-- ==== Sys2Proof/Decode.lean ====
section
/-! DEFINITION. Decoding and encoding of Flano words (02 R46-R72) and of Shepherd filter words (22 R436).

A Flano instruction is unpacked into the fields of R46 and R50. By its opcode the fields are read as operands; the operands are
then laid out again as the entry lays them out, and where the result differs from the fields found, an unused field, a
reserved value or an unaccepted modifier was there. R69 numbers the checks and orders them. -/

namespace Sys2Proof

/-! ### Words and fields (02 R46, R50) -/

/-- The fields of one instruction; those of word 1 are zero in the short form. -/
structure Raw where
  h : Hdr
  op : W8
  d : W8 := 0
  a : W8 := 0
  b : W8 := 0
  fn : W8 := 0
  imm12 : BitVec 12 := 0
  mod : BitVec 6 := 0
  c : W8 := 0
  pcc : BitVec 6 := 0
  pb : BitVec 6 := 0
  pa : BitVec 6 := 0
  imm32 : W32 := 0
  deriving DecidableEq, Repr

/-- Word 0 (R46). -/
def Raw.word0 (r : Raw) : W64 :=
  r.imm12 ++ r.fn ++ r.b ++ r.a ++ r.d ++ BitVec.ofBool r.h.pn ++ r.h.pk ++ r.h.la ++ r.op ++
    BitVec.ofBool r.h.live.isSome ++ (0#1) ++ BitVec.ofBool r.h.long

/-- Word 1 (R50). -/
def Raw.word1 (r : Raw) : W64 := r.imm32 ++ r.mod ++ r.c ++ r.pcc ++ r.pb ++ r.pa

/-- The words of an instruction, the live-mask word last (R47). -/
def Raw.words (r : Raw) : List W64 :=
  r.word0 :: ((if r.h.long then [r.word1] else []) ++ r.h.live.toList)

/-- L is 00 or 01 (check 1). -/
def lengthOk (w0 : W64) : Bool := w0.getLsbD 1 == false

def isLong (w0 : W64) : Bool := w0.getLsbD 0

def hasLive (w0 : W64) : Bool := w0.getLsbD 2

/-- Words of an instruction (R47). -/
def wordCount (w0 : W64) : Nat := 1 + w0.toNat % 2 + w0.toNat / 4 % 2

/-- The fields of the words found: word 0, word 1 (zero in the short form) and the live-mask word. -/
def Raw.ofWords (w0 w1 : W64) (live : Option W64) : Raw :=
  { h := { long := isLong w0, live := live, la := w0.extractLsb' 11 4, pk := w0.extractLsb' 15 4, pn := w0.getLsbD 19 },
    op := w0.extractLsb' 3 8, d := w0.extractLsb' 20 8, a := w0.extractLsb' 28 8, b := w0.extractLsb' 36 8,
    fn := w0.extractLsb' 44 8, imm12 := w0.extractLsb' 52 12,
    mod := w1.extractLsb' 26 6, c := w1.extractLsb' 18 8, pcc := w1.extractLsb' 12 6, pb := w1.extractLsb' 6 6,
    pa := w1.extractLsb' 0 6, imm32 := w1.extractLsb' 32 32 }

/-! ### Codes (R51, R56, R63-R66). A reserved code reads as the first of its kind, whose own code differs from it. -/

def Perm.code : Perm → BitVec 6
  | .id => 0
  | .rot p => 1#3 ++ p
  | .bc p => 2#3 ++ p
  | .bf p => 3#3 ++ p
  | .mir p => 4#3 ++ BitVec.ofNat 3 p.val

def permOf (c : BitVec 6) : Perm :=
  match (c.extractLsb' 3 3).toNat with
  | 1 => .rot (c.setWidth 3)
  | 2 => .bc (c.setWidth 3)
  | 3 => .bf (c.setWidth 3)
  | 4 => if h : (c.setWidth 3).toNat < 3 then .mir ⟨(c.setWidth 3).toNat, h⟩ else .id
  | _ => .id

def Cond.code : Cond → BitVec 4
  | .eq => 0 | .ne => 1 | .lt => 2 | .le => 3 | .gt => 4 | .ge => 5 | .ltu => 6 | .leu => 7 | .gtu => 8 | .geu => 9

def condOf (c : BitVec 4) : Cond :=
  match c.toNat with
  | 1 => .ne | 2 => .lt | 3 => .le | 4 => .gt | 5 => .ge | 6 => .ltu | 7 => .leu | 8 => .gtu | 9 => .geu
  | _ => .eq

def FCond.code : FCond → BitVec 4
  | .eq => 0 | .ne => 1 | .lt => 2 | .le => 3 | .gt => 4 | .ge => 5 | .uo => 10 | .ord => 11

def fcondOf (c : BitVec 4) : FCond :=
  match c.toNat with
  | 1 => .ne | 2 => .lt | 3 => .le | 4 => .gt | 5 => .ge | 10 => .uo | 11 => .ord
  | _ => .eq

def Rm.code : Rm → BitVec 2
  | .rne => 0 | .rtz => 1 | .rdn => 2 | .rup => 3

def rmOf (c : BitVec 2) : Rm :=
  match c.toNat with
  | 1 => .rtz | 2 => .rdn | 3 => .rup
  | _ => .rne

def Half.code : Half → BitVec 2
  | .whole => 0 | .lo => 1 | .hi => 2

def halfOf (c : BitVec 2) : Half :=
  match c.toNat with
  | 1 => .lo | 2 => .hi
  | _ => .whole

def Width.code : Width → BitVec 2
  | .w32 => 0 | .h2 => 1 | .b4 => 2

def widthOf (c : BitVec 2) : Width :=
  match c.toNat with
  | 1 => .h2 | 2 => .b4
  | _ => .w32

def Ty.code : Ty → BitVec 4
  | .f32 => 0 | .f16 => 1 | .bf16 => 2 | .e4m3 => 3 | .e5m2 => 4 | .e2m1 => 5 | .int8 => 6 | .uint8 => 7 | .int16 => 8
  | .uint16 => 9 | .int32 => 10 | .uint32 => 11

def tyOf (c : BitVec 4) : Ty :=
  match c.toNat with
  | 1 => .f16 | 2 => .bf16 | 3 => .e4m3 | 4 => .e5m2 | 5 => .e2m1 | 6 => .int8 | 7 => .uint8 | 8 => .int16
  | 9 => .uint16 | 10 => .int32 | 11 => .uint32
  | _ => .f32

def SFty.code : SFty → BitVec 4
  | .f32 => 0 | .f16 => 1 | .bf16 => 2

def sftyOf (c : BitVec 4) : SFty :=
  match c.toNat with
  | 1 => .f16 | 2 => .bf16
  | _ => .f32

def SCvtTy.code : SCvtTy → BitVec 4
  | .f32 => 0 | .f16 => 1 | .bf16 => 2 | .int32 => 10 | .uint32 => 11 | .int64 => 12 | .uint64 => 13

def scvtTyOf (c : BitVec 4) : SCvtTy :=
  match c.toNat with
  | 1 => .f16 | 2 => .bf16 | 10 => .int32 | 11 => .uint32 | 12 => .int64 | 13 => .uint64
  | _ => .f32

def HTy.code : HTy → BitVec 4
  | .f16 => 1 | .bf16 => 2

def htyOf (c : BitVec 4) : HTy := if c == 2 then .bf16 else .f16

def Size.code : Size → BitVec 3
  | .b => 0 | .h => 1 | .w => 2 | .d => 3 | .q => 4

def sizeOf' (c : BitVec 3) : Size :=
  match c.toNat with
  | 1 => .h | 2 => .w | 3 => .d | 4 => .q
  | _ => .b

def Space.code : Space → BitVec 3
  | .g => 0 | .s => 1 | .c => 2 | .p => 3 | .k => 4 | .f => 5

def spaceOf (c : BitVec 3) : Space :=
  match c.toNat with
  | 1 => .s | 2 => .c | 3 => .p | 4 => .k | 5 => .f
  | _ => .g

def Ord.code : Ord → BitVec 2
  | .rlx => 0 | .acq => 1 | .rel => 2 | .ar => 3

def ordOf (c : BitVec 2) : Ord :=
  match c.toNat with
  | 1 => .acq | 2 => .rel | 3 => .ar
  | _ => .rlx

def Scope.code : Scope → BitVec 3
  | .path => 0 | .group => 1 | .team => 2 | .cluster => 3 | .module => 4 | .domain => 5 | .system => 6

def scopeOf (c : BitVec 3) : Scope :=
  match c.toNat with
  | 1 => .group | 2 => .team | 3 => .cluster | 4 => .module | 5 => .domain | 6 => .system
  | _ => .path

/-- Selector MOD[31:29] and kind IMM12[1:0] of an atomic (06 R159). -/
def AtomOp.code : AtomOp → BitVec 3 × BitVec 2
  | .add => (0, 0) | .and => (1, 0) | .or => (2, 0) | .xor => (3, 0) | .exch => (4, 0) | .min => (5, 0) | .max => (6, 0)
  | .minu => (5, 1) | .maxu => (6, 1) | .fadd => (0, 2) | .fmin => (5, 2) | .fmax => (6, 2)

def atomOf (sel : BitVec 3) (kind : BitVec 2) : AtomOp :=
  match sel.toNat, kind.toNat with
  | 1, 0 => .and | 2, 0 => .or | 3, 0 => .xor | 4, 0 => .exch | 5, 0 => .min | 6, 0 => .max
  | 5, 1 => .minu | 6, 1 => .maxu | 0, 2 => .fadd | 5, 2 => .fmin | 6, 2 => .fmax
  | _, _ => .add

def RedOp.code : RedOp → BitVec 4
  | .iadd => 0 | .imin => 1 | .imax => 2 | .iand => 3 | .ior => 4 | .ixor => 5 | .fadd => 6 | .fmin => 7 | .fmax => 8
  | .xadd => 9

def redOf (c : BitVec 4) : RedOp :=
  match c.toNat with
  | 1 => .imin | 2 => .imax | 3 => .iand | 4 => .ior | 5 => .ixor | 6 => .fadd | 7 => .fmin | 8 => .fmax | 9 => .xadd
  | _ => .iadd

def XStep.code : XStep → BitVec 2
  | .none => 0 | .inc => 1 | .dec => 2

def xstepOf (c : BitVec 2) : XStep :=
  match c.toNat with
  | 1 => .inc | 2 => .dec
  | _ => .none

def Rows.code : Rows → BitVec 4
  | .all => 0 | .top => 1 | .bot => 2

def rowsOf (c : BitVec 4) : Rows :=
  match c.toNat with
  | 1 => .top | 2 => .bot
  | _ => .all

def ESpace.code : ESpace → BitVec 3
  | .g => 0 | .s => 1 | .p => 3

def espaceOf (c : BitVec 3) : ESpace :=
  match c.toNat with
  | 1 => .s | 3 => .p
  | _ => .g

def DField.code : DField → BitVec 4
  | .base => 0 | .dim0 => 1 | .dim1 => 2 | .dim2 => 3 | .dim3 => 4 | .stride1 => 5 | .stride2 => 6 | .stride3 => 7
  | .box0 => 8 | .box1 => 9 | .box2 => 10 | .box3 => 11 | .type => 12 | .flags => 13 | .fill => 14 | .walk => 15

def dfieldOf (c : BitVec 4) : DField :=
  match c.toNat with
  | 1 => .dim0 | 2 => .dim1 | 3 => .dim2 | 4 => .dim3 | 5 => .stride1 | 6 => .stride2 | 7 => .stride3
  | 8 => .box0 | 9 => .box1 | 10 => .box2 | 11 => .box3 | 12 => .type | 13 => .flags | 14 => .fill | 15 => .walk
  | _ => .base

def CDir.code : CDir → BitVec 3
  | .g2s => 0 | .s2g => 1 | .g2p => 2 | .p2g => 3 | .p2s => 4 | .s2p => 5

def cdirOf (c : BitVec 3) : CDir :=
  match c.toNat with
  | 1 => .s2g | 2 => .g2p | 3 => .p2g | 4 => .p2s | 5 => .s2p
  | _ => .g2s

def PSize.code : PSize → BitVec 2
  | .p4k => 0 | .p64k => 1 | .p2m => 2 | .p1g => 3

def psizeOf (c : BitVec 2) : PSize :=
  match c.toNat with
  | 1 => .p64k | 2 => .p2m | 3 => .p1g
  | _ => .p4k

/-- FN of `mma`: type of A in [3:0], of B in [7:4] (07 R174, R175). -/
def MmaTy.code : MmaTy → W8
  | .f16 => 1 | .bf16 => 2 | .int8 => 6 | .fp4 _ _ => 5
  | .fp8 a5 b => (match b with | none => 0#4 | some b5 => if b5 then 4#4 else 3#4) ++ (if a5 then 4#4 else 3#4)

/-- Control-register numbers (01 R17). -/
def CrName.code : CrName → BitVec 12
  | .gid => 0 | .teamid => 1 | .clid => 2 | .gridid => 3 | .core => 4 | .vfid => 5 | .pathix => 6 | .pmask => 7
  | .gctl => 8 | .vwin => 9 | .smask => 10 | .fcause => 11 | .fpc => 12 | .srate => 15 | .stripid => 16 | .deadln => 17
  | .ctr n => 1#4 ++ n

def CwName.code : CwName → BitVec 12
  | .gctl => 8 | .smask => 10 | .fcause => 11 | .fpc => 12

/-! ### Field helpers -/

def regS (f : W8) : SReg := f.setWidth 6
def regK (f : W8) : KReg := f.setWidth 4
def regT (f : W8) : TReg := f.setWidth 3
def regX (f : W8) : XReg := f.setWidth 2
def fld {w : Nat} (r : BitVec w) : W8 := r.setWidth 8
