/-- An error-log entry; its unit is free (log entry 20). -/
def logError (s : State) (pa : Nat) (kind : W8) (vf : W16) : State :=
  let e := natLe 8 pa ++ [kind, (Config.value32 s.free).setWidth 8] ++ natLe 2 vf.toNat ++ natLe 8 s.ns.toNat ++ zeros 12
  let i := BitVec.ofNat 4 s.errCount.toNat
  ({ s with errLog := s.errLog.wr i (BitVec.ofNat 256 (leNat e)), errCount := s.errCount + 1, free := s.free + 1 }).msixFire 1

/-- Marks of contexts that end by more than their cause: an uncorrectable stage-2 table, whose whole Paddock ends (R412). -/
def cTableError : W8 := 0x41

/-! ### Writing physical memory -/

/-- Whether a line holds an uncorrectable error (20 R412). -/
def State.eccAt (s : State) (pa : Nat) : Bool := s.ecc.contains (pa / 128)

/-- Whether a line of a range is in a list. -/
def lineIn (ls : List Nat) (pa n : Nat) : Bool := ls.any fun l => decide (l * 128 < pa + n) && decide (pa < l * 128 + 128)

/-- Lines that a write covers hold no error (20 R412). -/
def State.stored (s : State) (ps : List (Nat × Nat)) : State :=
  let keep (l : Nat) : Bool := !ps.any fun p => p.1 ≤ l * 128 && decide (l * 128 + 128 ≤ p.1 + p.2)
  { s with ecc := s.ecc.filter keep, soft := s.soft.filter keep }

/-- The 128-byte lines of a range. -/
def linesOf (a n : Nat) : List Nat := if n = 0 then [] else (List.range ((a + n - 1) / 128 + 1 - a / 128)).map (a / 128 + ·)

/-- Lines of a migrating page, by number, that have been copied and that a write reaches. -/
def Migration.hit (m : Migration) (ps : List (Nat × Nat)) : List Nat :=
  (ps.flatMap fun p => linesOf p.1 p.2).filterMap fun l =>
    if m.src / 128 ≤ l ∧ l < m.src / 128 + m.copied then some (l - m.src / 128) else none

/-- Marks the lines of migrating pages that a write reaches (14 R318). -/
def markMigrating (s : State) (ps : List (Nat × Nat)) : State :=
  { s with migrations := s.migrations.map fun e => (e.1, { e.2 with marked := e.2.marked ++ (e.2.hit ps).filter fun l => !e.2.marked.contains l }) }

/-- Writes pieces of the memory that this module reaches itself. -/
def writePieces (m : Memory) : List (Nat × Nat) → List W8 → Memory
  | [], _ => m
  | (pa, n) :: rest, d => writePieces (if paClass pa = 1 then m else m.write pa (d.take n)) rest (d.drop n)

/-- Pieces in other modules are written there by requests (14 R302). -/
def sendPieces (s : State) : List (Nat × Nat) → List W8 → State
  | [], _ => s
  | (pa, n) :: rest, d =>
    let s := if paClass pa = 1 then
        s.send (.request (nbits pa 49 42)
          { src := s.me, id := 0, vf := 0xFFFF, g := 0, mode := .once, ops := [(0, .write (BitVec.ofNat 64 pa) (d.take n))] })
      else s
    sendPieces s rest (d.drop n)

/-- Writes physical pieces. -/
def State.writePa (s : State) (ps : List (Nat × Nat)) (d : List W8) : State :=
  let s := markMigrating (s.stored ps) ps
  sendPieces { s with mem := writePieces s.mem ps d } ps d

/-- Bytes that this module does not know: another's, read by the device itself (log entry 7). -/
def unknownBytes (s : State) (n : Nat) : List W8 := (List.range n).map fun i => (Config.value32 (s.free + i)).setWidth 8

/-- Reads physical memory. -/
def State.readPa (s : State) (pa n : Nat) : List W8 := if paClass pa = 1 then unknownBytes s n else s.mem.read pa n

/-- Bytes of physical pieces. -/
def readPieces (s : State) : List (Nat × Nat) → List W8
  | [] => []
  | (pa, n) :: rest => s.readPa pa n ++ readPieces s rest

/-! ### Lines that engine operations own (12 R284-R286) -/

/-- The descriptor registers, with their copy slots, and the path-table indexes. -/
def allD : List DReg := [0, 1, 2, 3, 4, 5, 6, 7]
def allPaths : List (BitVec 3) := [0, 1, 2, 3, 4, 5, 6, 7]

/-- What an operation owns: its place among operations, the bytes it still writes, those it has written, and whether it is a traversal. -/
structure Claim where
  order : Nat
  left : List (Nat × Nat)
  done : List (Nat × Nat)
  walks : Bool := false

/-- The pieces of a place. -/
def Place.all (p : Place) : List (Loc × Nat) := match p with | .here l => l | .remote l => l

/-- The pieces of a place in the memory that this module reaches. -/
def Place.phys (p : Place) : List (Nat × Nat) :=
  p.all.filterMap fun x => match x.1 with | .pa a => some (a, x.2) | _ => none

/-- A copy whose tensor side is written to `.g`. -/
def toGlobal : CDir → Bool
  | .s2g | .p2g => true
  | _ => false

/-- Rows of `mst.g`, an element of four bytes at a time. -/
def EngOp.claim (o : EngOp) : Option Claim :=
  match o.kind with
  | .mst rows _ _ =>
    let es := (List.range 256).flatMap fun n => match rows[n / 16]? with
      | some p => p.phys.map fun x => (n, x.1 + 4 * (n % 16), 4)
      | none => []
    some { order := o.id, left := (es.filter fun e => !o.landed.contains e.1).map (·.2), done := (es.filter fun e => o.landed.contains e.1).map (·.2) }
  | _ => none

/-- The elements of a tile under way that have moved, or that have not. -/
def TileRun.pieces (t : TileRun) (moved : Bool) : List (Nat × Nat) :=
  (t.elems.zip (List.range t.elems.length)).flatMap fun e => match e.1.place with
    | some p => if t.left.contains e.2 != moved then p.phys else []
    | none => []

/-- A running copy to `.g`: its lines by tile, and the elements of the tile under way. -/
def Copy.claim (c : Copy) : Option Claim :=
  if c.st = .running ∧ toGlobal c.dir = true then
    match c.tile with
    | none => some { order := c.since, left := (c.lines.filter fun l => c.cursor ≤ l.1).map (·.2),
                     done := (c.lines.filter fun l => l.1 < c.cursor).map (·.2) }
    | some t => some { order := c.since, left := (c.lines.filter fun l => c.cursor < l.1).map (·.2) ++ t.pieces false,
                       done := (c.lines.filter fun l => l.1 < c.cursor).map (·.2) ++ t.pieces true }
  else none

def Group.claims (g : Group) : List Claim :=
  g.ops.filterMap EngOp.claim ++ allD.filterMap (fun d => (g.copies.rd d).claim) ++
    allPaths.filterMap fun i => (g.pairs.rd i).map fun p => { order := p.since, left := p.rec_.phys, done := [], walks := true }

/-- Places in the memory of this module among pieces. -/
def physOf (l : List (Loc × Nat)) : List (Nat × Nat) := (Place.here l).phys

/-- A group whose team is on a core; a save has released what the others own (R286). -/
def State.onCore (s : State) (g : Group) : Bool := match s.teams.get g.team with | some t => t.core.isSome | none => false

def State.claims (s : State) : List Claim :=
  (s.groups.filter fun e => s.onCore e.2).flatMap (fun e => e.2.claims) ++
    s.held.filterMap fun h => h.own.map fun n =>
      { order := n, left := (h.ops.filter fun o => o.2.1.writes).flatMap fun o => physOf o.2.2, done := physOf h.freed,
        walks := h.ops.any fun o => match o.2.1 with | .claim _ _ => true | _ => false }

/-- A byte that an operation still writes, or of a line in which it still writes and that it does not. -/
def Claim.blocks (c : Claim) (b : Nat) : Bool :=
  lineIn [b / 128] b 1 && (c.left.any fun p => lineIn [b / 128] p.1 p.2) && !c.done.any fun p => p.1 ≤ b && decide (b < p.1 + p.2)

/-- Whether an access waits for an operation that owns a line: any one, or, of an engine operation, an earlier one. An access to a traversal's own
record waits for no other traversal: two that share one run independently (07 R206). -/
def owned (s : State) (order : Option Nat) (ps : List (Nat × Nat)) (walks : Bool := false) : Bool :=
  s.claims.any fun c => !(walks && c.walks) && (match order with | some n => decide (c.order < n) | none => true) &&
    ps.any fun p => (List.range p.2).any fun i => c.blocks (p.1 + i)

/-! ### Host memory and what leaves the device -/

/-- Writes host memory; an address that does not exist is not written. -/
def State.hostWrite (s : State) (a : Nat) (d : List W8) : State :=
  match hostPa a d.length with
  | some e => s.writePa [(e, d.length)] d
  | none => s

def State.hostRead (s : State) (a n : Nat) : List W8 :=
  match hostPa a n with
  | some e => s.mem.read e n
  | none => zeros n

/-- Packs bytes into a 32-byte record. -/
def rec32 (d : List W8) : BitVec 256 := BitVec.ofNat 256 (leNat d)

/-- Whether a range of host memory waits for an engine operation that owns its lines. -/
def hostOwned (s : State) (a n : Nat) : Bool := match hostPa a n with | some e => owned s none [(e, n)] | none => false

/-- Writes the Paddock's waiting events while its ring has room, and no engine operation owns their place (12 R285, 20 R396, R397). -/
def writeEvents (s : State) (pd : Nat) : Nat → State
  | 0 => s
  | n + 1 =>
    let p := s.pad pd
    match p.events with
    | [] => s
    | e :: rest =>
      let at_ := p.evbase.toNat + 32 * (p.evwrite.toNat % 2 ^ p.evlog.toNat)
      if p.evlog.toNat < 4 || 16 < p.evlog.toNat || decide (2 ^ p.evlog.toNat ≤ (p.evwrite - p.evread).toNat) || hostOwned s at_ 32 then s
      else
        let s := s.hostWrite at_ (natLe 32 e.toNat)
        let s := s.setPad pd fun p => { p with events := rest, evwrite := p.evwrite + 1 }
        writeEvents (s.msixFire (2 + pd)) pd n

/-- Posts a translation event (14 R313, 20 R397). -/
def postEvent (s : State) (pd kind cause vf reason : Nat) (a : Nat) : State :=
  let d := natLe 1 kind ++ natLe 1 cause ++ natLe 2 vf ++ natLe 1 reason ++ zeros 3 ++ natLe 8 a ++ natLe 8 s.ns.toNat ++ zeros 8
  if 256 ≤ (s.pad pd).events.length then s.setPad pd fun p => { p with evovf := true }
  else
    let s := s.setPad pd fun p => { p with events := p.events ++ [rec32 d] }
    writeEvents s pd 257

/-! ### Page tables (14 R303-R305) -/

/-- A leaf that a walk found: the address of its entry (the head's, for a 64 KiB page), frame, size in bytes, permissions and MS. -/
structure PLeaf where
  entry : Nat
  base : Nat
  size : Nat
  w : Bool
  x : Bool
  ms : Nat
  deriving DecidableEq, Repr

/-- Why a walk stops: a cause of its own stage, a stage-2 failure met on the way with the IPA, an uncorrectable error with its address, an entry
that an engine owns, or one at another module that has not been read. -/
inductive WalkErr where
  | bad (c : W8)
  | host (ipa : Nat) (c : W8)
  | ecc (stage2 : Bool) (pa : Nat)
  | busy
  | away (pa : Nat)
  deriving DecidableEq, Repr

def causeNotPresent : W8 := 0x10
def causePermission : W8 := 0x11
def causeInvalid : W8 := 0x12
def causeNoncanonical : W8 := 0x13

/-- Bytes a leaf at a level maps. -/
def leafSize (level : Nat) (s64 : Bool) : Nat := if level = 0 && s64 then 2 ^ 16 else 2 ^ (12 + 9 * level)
┄┄┄┄┄┄┄┄┄┄┄┄┄┄┄┄┄┄┄┄
## Your goal
From the records above, return each line that includes "fill".

## Output
  | .box0 => 8 | .box1 => 9 | .box2 => 10 | .box3 => 11 | .type => 12 | .flags => 13 | .fill => 14 | .walk => 15
  | 8 => .box0 | 9 => .box1 | 10 => .box2 | 11 => .box3 | 12 => .type | 13 => .flags | 14 => .fill | 15 => .walk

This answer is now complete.